■ **WHAT THIS TASK INVOLVES**
Reproduce exactly, and only, the lines below from the one containing "passes SecSt.reset 0" through the one containing "passes x 0 = false".

------------------------------------------------------------------------

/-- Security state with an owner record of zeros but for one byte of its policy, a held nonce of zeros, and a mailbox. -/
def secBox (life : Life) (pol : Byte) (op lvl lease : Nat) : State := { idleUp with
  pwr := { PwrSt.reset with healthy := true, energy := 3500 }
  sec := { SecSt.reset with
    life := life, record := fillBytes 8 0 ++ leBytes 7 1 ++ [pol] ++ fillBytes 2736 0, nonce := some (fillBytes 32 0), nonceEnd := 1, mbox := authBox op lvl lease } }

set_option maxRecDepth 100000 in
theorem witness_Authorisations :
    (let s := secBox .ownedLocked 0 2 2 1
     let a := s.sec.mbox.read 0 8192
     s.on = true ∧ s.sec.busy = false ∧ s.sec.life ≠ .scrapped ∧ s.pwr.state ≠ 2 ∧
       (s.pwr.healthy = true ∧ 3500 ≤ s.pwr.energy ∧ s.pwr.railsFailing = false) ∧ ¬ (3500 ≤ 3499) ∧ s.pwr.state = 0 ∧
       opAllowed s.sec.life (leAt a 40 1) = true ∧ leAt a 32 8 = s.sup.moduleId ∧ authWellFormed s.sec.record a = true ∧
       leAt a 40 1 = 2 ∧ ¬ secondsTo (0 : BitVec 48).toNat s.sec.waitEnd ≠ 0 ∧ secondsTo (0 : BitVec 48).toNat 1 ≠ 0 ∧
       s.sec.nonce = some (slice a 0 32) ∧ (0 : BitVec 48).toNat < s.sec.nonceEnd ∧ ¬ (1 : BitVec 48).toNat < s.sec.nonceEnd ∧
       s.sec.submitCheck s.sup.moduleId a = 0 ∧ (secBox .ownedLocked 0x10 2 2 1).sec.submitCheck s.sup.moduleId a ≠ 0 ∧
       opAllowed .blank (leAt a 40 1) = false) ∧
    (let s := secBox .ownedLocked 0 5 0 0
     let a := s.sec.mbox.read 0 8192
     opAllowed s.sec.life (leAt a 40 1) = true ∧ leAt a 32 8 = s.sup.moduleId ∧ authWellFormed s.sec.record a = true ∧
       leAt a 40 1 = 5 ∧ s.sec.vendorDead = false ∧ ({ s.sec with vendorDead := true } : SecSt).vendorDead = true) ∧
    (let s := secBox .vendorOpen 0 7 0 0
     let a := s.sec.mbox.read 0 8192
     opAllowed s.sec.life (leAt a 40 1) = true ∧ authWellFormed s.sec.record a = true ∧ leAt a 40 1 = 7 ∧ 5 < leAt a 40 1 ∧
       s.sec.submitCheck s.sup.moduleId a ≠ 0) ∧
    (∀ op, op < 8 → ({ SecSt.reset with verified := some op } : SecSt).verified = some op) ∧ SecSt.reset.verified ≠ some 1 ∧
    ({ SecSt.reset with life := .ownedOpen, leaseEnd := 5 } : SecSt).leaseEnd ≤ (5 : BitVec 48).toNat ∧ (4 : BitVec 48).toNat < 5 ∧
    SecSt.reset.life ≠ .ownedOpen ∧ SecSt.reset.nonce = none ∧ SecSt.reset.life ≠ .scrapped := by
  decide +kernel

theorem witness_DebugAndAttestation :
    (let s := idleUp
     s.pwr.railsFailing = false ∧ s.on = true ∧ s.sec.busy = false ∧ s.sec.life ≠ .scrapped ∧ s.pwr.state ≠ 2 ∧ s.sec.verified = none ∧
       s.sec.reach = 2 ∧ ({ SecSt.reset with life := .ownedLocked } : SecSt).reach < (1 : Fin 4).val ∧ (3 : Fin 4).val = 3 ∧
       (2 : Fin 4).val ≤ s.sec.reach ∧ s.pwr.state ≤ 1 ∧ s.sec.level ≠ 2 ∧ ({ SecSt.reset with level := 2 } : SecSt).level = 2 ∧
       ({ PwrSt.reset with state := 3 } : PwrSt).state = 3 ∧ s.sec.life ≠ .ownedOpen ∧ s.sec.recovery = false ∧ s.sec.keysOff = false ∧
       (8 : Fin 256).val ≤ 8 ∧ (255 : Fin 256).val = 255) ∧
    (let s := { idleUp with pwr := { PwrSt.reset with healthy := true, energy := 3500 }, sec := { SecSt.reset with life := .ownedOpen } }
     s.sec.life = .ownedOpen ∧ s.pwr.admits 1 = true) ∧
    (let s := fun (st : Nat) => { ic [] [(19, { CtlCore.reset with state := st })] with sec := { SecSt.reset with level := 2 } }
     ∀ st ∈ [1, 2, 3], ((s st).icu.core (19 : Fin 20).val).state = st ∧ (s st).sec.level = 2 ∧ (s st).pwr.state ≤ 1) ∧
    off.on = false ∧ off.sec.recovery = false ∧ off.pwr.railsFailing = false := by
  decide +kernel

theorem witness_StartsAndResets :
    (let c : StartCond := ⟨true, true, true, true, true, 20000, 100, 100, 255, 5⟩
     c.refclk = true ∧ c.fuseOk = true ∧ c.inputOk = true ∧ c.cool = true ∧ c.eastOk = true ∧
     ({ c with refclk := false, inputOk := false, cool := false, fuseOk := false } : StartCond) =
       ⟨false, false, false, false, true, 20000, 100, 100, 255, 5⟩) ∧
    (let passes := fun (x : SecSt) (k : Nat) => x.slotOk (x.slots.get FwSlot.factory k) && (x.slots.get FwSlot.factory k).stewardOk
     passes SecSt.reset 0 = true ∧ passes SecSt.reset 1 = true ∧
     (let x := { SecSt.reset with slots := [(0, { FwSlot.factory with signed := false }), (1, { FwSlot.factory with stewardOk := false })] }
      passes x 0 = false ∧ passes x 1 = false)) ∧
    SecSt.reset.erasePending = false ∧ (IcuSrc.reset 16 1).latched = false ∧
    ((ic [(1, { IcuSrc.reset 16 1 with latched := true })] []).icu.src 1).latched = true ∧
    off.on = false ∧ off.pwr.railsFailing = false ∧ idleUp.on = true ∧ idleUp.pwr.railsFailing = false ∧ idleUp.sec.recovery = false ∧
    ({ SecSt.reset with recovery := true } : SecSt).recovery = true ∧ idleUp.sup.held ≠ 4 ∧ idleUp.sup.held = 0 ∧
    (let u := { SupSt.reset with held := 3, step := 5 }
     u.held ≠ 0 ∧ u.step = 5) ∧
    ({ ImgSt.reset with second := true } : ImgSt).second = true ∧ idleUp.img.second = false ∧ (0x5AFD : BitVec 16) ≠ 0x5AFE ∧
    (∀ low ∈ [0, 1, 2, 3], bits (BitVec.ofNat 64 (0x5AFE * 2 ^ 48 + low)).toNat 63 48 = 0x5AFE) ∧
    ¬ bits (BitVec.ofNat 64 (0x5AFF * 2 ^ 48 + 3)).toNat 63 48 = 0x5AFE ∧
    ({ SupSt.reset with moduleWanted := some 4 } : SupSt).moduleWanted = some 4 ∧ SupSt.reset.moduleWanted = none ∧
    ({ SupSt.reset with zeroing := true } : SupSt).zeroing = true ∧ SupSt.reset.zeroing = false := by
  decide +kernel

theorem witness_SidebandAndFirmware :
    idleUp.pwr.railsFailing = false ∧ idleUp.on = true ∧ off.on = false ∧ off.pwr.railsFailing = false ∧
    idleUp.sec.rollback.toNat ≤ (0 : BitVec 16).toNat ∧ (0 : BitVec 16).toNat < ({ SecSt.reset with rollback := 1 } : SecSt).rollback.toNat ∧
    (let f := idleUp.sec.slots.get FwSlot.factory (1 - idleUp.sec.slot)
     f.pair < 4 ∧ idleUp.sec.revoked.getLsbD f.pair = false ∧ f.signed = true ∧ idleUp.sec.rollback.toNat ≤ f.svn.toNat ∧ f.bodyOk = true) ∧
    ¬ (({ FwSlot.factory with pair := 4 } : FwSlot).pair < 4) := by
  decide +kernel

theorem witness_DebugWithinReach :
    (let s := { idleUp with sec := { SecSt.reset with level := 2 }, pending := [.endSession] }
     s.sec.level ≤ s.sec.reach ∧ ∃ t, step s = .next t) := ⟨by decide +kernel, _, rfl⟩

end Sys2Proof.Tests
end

------------------------------------------------------------------------

■ **THE ANSWER**
     passes SecSt.reset 0 = true ∧ passes SecSt.reset 1 = true ∧
     (let x := { SecSt.reset with slots := [(0, { FwSlot.factory with signed := false }), (1, { FwSlot.factory with stewardOk := false })] }
      passes x 0 = false ∧ passes x 1 = false)) ∧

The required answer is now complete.